- [PROBLEM REQUIREMENTS] Across these entries, count the lines holding the string "entry"; the number is the whole answer.

Stored items:
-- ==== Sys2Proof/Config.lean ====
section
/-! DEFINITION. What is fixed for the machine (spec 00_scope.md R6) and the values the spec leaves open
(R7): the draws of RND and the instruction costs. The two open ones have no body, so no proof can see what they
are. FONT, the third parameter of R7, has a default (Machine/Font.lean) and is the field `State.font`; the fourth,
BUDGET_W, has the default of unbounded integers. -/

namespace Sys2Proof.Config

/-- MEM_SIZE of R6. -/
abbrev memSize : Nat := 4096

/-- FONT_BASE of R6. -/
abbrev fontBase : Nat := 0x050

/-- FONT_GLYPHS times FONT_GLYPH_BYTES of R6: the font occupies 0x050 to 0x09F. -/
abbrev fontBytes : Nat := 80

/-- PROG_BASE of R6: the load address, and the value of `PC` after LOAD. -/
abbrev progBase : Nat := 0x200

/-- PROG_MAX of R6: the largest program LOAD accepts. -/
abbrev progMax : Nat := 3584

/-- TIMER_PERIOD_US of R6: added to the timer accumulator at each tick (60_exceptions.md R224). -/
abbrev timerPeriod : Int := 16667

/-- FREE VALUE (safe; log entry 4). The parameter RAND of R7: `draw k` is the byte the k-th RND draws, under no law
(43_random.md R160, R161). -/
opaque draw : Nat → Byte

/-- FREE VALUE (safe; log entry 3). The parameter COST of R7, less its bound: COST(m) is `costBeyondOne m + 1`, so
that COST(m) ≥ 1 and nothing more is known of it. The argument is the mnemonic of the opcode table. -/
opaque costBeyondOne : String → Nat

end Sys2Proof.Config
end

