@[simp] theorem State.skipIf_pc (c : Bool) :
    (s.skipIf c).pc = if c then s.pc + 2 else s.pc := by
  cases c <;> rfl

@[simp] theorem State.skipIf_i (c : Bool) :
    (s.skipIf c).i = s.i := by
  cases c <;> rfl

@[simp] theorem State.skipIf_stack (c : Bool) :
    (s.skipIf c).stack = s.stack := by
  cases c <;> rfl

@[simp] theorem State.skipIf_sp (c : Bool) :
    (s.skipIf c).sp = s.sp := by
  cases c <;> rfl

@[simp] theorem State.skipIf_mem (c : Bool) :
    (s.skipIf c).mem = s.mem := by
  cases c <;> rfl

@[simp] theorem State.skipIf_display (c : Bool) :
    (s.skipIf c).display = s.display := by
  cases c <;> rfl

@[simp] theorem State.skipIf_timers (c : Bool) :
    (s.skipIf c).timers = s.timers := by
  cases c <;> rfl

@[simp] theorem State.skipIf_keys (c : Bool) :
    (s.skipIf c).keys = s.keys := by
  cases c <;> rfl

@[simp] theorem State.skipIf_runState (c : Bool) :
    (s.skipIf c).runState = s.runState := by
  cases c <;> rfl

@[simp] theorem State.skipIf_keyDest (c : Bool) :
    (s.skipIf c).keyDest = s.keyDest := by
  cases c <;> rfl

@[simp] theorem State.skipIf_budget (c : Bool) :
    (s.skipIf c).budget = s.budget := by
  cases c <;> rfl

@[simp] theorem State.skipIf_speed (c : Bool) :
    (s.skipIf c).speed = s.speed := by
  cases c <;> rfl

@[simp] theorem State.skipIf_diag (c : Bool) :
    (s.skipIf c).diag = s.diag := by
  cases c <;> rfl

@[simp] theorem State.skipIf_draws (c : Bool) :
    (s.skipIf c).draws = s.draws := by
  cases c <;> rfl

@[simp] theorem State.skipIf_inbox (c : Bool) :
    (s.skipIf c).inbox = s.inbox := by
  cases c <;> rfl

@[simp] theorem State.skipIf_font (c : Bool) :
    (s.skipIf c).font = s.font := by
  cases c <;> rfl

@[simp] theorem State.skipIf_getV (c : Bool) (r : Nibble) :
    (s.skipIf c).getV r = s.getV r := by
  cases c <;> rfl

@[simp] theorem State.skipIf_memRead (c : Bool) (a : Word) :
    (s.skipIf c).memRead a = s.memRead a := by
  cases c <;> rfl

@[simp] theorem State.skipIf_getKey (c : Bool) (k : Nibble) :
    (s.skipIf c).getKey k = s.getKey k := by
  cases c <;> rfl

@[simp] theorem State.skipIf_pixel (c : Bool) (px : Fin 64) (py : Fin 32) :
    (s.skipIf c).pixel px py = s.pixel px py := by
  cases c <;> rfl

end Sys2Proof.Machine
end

- [TASK ANSWER] 2